→ **YOUR TASK**
Using the records below, write out again exactly the lines that begin at the line containing "errReads := n, ill" and end at the line containing "0 | .success", and no other lines.

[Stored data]

-- ==== Sys2Proof/Certificates/Slice0/Obligations.lean ====
section
/-! DEFINITION. The statements about the block, each from the spec's numbered rules (cited in its docstring and in
OBLIGATIONS.json). A step's own surroundings are always the same: the event taken leaves the agenda, and `bus` (the
model's own, log 3) holds what the block handed back. -/

open Sys2Proof Sys2Proof.Machine

/-! ### Encoding -/

/-- The decoder reads back every well-formed instruction from its access (30 R70, R72, R78). -/
def Obligations.DecodeOfEncode : Prop :=
  ∀ i : Instr, i.wellFormed = true → decode (encode i) = .ok i

/-- An access that decodes is the encoding of a well-formed instruction: no two accesses are one instruction, and no bit
of an access is dropped (30 R70, R72, R78). -/
def Obligations.EncodeOfDecode : Prop :=
  ∀ (a : Access) (i : Instr), decode a = .ok i → encode i = a ∧ i.wellFormed = true

/-- An access is rejected as malformed exactly when it is not admitted: every access that is not admitted is rejected as
malformed, and an admitted one that is rejected is an illegal command word (20 R51, R52; 30 R78). -/
def Obligations.AdmittedAccessNeverBusError : Prop :=
  ∀ a : Access,
    (a.admitted = false → ∃ r, decode a = .error r ∧ r.isBusError = true) ∧
    (∀ r, decode a = .error r → (r.isBusError = true ↔ a.admitted = false))

/-- The rows of format M do not overlap, and together they select every aligned descriptor except 0x100, which none
selects (30 R78). -/
def Obligations.RegisterRowsPartition : Prop :=
  ∀ a : BitVec 9,
    (regRows.filter fun r => r.selects a).length = if a &&& 3#9 = 0#9 ∧ a ≠ 0x100#9 then 1 else 0

/-- The eleven command words, each with its command; every other word is illegal (30 R82, R72). -/
def Obligations.LegalCommandWords : Prop :=
  ∀ (w : Word) (i : Instr), decodeCommand w = .ok i ↔
    (w, i) ∈ ([(0x00000000#32, .nop), (0x00000001#32, .lineIn), (0x00000002#32, .lineOut .low),
      (0x00000102#32, .lineOut .high), (0x00000003#32, .lineSet .low), (0x00000103#32, .lineSet .high),
      (0x00000004#32, .delay), (0x00000005#32, .sample), (0x00000006#32, .decodeA), (0x00000106#32, .decodeB),
      (0x00000007#32, .clrerr)] : List (Word × Instr))

/-- Words of the opcode table, written out from the spec's encodings, decode to the instructions they stand for
(30 R71, R78). -/
def Obligations.SpecWordsDecode : Prop :=
  decode (.write .b32 0x00#8 0b00000000000000000000000100000010#32) = .ok (.lineOut .high) ∧
  decode (.write .b32 0x00#8 0b00000000000000000000000000000101#32) = .ok .sample ∧
  decode (.write .b32 0x00#8 0b00000000000000000000000100000110#32) = .ok .decodeB ∧
  decode (.write .b32 0b00001100#8 100#32) = .ok (.wrArg 100#32) ∧
  decode (.read .b32 0b00000100#8) = .ok .rdStatus ∧
  decode (.read .b32 0b11100000#8) = .ok (.rdSeg 40) ∧
  decode (.read .b32 0b11100100#8) = .ok (.rdRsvd 0xE4#8)

/-! ### The step and the checks on an access -/

/-- A step runs the decoded instruction: with an access next that decodes to i, and reset not asserted, the step is exec
of i on the state without that access. -/
def Obligations.StepRunsDecodedInstruction : Prop :=
  ∀ (s : State) (a : Access) (rest : List Event) (i : Instr),
    s.agenda = .access a :: rest → s.resetAsserted = false → decode a = .ok i →
    step s = exec i { s with agenda := rest }

/-- A malformed access ends in BUSERR and changes no register, flag or sequencer state; the data of a read is the model's
free value (60 R223, 20 R52; log 4). -/
def Obligations.MalformedAccessChangesNothing : Prop :=
  ∀ (s : State) (a : Access) (rest : List Event),
    s.agenda = .access a :: rest → s.resetAsserted = false → (a.size ≠ .b32 ∨ a.off.toNat % 4 ≠ 0) →
    ∃ (r : Response) (n : Nat), step s = .next { s with agenda := rest, bus := r, errReads := n } ∧
      (r = .writeError ∨ ∃ v, r = .readError v)

/-- A 32-bit write to CMD, ARG, BREAK_THR or BIT_THR while busy is dropped and sets OVR, and nothing else changes; a
write to a read-only or reserved offset while busy is ignored and does not (60 R221). The clause on `bus` is the
model's own (log 3). -/
def Obligations.BusyWriteIsDropped : Prop :=
  ∀ (s : State) (off : Byte) (v : Word) (rest : List Event),
    s.agenda = .access (.write .b32 off v) :: rest → s.resetAsserted = false → s.busy = true →
    ((off = 0x00#8 ∨ off = 0x0C#8 ∨ off = 0x10#8 ∨ off = 0x14#8) →
      step s = .next { s with agenda := rest, bus := .done, ovr := true }) ∧
    (ignoredOffset off = true → step s = .next { s with agenda := rest, bus := .done })

/-- A write to CMD while idle whose word is illegal sets ILL, and nothing else changes (60 R222; 30 R74 to R76). The
clause on `bus` is the model's own (log 3). -/
def Obligations.IllegalCommandSetsIll : Prop :=
  ∀ (s : State) (w : Word) (rest : List Event),
    s.agenda = .access (.write .b32 0x00#8 w) :: rest → s.resetAsserted = false → s.busy = false →
    (8 ≤ w.toNat % 16 ∨ w.toNat / 16 % 16 ≠ 0 ∨ w.toNat / 512 ≠ 0 ∨
      (w.toNat / 256 % 2 = 1 ∧ w.toNat % 16 ∈ [0, 1, 4, 5, 7])) →
    step s = .next { s with agenda := rest, bus := .done, ill := true }

/-- The order of the checks on one access: malformed, then busy, then illegal, then execution (60 R225). The clause on
`bus` is the model's own (log 3). -/
def Obligations.AccessCheckOrder : Prop :=
  ∀ (s : State) (a : Access) (rest : List Event),
    s.agenda = .access a :: rest → s.resetAsserted = false →
    (a.admitted = false →
      ∃ (r : Response) (n : Nat), step s = .next { s with agenda := rest, bus := r, errReads := n } ∧
        (r = .writeError ∨ ∃ v, r = .readError v)) ∧
    (a.admitted = true → s.busy = true → a.isGuardedWrite = true →
      step s = .next { s with agenda := rest, bus := .done, ovr := true }) ∧
    (a.admitted = true → (s.busy = false ∨ a.isGuardedWrite = false) →
      match decode a with
      | .error r => r.isBusError = false ∧ step s = .next { s with agenda := rest, bus := .done, ill := true }
      | .ok i => step s = exec i { s with agenda := rest })

/-- Errors are precise: whatever the host's access, if it is no instruction, or a guarded write while busy, the state
after it is the state before it with at most one flag set (60 R228; R221 to R223). -/
def Obligations.ErrorsSetAtMostOneFlag : Prop :=
  ∀ (s : State) (a : Access) (rest : List Event),
    s.agenda = .access a :: rest → s.resetAsserted = false →
    ((∃ r, decode a = .error r) ∨ (s.busy = true ∧ ∃ i, decode a = .ok i ∧ i.isGuarded = true)) →
    ∃ (r : Response) (n : Nat),
      step s = .next { s with agenda := rest, bus := r, errReads := n } ∨
      step s = .next { s with agenda := rest, bus := r, errReads := n, ovr := true } ∨
      step s = .next { s with agenda := rest, bus := r, errReads := n, ill := true }

/-! ### Reads -/

/-- Every read completes, busy or not, and changes nothing but what it hands back (20 R54). -/
def Obligations.ReadsHaveNoSideEffect : Prop :=
  ∀ (i : Instr) (s : State), i.isRead = true → ∃ v, exec i s = .next { s with bus := .data v }

/-- RD.STATUS reads the fields at their bits: SEGCOUNT at 21:16, OUTCOME at 11:8, ILL 6, OVR 5, END 4, ACT 3:1, BUSY 0,
and zeros elsewhere (44 R205, 10 R21, R22). -/
def Obligations.StatusReadsItsFields : Prop :=
  ∀ s : State, ∃ w : Word, exec .rdStatus s = .next { s with bus := .data w } ∧
    w.toNat = s.segcount.toNat * 2 ^ 16 +
      (match s.outcome with
        | .none => 0 | .success => 1 | .noResponse => 2 | .corruptCount => 3 | .corruptCksum => 4) * 2 ^ 8 +
      s.ill.toNat * 2 ^ 6 + s.ovr.toNat * 2 ^ 5 + (if s.endReason = .full then 1 else 0) * 2 ^ 4 +
      (match s.act with | .idle => 0 | .delay => 1 | .waitFall => 2 | .low => 3 | .high => 4) * 2 +
      (if s.act = .idle then 0 else 1)

/-- RD.LINE reads {OUT, DIR, IN}, and IN is the level of the line: E when released, 0 when driven low, 1 when driven high
with E = 1, and either level under contention (41 R124, R120, R129; the contention level is the model's free value, log
7). -/
def Obligations.LineReadsThePin : Prop :=
  ∀ s : State, ∃ (w : Word) (pin : Level), exec .rdLine s = .next { s with bus := .data w } ∧
    w.toNat = (if s.out = .high then 4 else 0) + (if s.dir = .output then 2 else 0) + (if pin = .high then 1 else 0) ∧
    (s.dir = .input → pin = s.env) ∧
    (s.dir = .output → s.out = .low → pin = .low) ∧
    (s.dir = .output → s.out = .high → s.env = .high → pin = .high)

/-- RD.TICKS, RD.ARG, RD.BRK, RD.BIT, RD.RAW return their registers; RD.CMD returns 0 and RD.SEGCAP 41 (40 R101; 44 R206,
R207, R209, R211). -/
def Obligations.PlainRegisterReads : Prop :=
  ∀ s : State,
    exec .rdTicks s = .next { s with bus := .data s.cnt } ∧
    exec .rdArg s = .next { s with bus := .data s.arg } ∧
    exec .rdBrk s = .next { s with bus := .data s.breakThr } ∧
    exec .rdBit s = .next { s with bus := .data s.bitThr } ∧
    exec .rdRaw s = .next { s with bus := .data s.raw } ∧
    exec .rdCmd s = .next { s with bus := .data 0#32 } ∧
    exec .rdSegcap s = .next { s with bus := .data 41#32 }

/-- RD.CKS reads CALC above RECV with bits 31:16 zero; RD.HUM reads HUM[15:0] with bits 31:16 zero; RD.TEMP, read as a
signed integer, is the 16-bit two's complement temperature (10 R30, R31, R32; 44 R207, R208). -/
def Obligations.ResultRegisterReads : Prop :=
  ∀ s : State,
    (∃ w : Word, exec .rdCks s = .next { s with bus := .data w } ∧
      w.toNat = s.cksCalc.toNat * 256 + s.cksRecv.toNat) ∧
    (∃ w : Word, exec .rdHum s = .next { s with bus := .data w } ∧ w.toNat = s.hum.toNat) ∧
    (∃ w : Word, exec .rdTemp s = .next { s with bus := .data w } ∧ w.toInt = s.temp.toInt)

/-- The read at offset 0x40 + 4k, for k = 0 to 40, is RD.SEG k, and it returns SEG[k] (44 R210, 10 R34). -/
def Obligations.SegmentReads : Prop :=
  ∀ (s : State) (k : Fin 41) (off : Byte), off.toNat = 0x40 + 4 * k.val →
    decode (.read .b32 off) = .ok (.rdSeg k) ∧ exec (.rdSeg k) s = .next { s with bus := .data s.seg[k] }

/-- A 32-bit aligned read of offsets 0x30–0x3C or 0xE4–0xFC returns 0 and has no effect (44 R213). The clause on `bus`
is the model's own (log 3). -/
def Obligations.ReservedReadsReturnZero : Prop :=
  ∀ (s : State) (off : Byte) (rest : List Event),
    s.agenda = .access (.read .b32 off) :: rest → s.resetAsserted = false → off.toNat % 4 = 0 →
    ((0x30 ≤ off.toNat ∧ off.toNat ≤ 0x3C) ∨ (0xE4 ≤ off.toNat ∧ off.toNat ≤ 0xFC)) →
    exec (.rdRsvd off) { s with agenda := rest } = .next { s with agenda := rest, bus := .data 0#32 } ∧
    step s = .next { s with agenda := rest, bus := .data 0#32 }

→ **ANSWER**
      step s = .next { s with agenda := rest, bus := r, errReads := n, ill := true }

/-! ### Reads -/

/-- Every read completes, busy or not, and changes nothing but what it hands back (20 R54). -/
def Obligations.ReadsHaveNoSideEffect : Prop :=
  ∀ (i : Instr) (s : State), i.isRead = true → ∃ v, exec i s = .next { s with bus := .data v }

/-- RD.STATUS reads the fields at their bits: SEGCOUNT at 21:16, OUTCOME at 11:8, ILL 6, OVR 5, END 4, ACT 3:1, BUSY 0,
and zeros elsewhere (44 R205, 10 R21, R22). -/
def Obligations.StatusReadsItsFields : Prop :=
  ∀ s : State, ∃ w : Word, exec .rdStatus s = .next { s with bus := .data w } ∧
    w.toNat = s.segcount.toNat * 2 ^ 16 +
      (match s.outcome with
        | .none => 0 | .success => 1 | .noResponse => 2 | .corruptCount => 3 | .corruptCksum => 4) * 2 ^ 8 +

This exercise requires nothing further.